Yesterday, President Trump announced 25% tariffs on steel and aluminum, including on Canada and Mexico. This set everyone’s hair on fire! Mexico and Canada are our friends and our largest trading partners. How could we possibly pick this fight? True, we import large quantities of steel and aluminum from Canada and Mexico and this action has the potential to raise prices in the U.S. However, many of those commodities are made in China and shipped to the two countries to avoid direct China tariffs and exploit the friendly USMCA (U.S., Mexico and Canada Free Trade Agreement) tariff policies. Global trade gamesmanship at its worst, especially from our “friends” North and South of the border! Not exactly “free and fair!”

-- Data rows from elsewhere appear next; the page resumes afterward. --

-- ==== Sys2Proof/Laws/SameTime.lean ====
section
/-! SUPPORT. Which parts each function of the model leaves as they were:
the time base, Pip and the Darug link. -/

namespace Sys2Proof.Machine

open Sys2Proof

set_option linter.unusedSimpArgs false
set_option linter.unusedVariables false

/-! ## TimeBase -/

theorem State.tdcFall_same {m : Nat} {r s : State} (hm : m &&& 8 = 0) (h : Same m r s) (ch : Nat) :
    Same m r (State.tdcFall s ch) := by
  unfold State.tdcFall
  repeat' (first
    | with_reducible
        first
        | assumption | apply State.osBit_same (mask_sub hm rfl) | apply State.bump_same (mask_sub hm rfl))

theorem State.capture_same {m : Nat} {r s : State} (hm : m &&& 67108866 = 0) (h : Same m r s) (ch : Nat) (at_ : Nat) :
    Same m r (State.capture s ch at_) := by
  unfold State.capture
  repeat' (first
    | with_reducible first | assumption
    | (simp only [Same.lit]; with_reducible refine SameLit.of hm ?_ ?_)
    | (refine fun (p : Part) (hp : Nat.testBit _ (Part.ix p) = false) => ?_; cases p <;> first | exact absurd hp (by decide) | (simp only [Part.same, and_self]; done))
    | (extract_lets +onlyGivenNames x
       first
       | (refine Same.cut (m := m) (r := r) (x := x) ?_ ?_ <;> first | (clear_value x; intro hx) | subst x)
       | subst x)
    | split
    | dsimp only)

theorem State.tdcEdge_same {m : Nat} {r s : State} (hm : m &&& 67108874 = 0) (h : Same m r s) (ch : Nat)
    (code : Nat) (c1 : Nat) (c2 : Nat) (calibrated : Bool) :
    Same m r (State.tdcEdge s ch code c1 c2 calibrated).2.2 := by
  unfold State.tdcEdge
  repeat' (first
    | with_reducible
        first
        | assumption | apply Same.ite | apply State.capture_same (mask_sub hm rfl)
        | apply State.osBit_same (mask_sub hm rfl) | apply State.tdcFall_same (mask_sub hm rfl) | apply Same.ite_snd
        | refine Same.snd ‹_ = (_, _)› ?_
    | (extract_lets +onlyGivenNames x
       first
       | (refine Same.cut (m := m) (r := r) (x := x) ?_ ?_ <;> first | (clear_value x; intro hx) | subst x)
       | subst x)
    | split
    | dsimp only)

theorem execTdcFallback_same {m : Nat} {r s : State} (hm : m &&& 10 = 0) (h : Same m r s) (t : Nat) (ch : Nat) :
    SameO m r (execTdcFallback t ch s) := by
  unfold execTdcFallback
  repeat' (first
    | with_reducible
        first
        | assumption | apply Same.ite | apply SameO.ite | apply SameO.next | apply State.at_same (mask_sub hm rfl)
        | apply State.tdcFall_same (mask_sub hm rfl)
    | (extract_lets +onlyGivenNames x
       first
       | (refine Same.cut (m := m) (r := r) (x := x) ?_ ?_ <;> first | (clear_value x; intro hx) | subst x)
       | subst x)
    | split
    | dsimp only)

With all of the doomsday tariff talk, it is interesting that the markets have held up so well. This indicates that the markets don’t believe in the worst-case scenarios. Perhaps some perspective on tariffs is warranted. The U.S. GDP closed in 2024 at nearly $28 trillion. Total goods imports were roughly $3.2 trillion. Let’s assume that after all the dust settles there will be a permanent 10% tariff on all goods from all countries. That would be $320 billion. As a percent of the total GDP, that is about 1%! Yes, on the margin, tariffs have the potential to reduce GDP growth and increase inflation. GDP could be reduced by .5-1% and inflation may rise by .5%. That is why economists do not like tariffs! But that is likely the worst case, which is far from catastrophic for a $28 trillion economy. But economists also love “free and fair” markets. And maybe, just maybe, the tariffs could begin to alter the trading behavior of our global trade partners. After all, having access to the world’s richest and largest economy is valuable. In fact, our trading partners need us more than we need them. U.S. global exports are just 11% of U.S. GDP, while exports represent nearly 27% of Mexican GDP and 20% of Canadian GDP.
For long-term investors worried about the impact of tariffs, take a deep breath! No one has any idea where the trade ward will end, including President Trump. Even if the negative aspects of tariffs prove true, they can be counter-balanced by more favorable tax policy, reduced government spending, onshoring of manufacturing, an improved regulatory environment and even “freer and fairer” global trade. That is a lot of moving parts! It is far too early to jump to dramatic conclusions. For the moment, the markets seem to be taking the Trade Wars in stride. The equity markets are off to a great start, and the bond markets have yet to price in any trade-induced inflation spike. As always, patience is a virtue of the long-term investor.